**ASSIGNED TASK:** In the data that follows, find the line with "(BitVec.ofBool s.busy).setWidth 32"; transcribe it, every later line up to the one with "STATUS.BUSY (R32), and", and that line as well, exactly and with no others.

**PROVIDED RECORDS:**
%%
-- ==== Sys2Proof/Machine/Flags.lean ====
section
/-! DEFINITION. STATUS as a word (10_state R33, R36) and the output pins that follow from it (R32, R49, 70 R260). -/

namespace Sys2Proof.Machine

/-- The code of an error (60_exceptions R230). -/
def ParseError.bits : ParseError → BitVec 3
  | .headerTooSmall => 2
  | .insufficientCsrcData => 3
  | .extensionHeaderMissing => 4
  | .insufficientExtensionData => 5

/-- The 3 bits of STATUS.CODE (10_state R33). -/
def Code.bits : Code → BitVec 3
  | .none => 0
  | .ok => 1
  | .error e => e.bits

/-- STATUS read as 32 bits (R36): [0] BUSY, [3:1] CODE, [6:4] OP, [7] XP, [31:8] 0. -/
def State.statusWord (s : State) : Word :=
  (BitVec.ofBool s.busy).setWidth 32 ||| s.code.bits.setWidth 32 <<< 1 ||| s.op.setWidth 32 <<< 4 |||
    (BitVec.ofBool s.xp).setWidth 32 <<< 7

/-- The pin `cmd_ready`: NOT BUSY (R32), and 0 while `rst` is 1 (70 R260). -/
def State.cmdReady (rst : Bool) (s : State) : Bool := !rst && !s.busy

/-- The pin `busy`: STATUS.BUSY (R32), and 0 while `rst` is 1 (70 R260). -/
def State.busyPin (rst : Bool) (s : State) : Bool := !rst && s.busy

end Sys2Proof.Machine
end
%%
%%
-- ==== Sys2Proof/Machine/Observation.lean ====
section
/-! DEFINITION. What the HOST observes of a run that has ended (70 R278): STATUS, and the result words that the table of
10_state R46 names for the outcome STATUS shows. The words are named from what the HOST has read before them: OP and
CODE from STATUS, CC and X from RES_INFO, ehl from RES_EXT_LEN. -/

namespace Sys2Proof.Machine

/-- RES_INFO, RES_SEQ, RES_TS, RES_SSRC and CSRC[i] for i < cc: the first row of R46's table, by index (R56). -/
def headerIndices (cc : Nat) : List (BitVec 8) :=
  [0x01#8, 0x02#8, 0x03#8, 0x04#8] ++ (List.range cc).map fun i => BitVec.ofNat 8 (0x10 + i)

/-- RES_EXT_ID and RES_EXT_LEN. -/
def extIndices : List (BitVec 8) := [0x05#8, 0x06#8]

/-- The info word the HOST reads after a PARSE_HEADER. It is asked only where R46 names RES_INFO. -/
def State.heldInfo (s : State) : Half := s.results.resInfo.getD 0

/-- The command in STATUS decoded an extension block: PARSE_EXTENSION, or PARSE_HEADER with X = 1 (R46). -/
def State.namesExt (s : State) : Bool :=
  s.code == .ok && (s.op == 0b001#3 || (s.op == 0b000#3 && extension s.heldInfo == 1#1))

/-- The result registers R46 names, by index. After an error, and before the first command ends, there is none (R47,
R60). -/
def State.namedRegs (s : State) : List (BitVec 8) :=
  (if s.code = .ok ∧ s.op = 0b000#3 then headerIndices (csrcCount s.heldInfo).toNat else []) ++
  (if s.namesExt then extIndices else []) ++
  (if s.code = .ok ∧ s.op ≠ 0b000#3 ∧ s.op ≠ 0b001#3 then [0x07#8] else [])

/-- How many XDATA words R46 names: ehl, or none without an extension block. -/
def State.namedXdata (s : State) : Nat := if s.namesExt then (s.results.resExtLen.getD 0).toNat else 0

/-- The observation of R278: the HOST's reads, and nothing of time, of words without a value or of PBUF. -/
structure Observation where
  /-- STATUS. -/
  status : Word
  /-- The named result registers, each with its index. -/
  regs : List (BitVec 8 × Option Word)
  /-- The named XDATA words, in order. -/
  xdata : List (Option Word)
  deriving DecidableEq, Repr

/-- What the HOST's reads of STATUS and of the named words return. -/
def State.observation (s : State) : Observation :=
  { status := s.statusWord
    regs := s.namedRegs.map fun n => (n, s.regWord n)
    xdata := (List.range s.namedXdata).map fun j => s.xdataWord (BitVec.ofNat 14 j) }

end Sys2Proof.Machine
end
%%
%%
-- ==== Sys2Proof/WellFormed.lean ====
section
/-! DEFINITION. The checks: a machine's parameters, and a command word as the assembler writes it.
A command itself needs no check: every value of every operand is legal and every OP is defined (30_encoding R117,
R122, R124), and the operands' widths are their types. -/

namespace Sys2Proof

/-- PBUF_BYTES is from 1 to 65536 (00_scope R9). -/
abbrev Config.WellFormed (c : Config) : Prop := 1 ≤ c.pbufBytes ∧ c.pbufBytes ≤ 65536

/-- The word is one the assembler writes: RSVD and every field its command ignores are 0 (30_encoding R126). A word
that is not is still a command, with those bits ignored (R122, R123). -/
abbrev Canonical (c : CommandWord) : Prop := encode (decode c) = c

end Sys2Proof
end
%%
**ANSWER AREA:**
  (BitVec.ofBool s.busy).setWidth 32 ||| s.code.bits.setWidth 32 <<< 1 ||| s.op.setWidth 32 <<< 4 |||
    (BitVec.ofBool s.xp).setWidth 32 <<< 7

/-- The pin `cmd_ready`: NOT BUSY (R32), and 0 while `rst` is 1 (70 R260). -/
def State.cmdReady (rst : Bool) (s : State) : Bool := !rst && !s.busy

/-- The pin `busy`: STATUS.BUSY (R32), and 0 while `rst` is 1 (70 R260). -/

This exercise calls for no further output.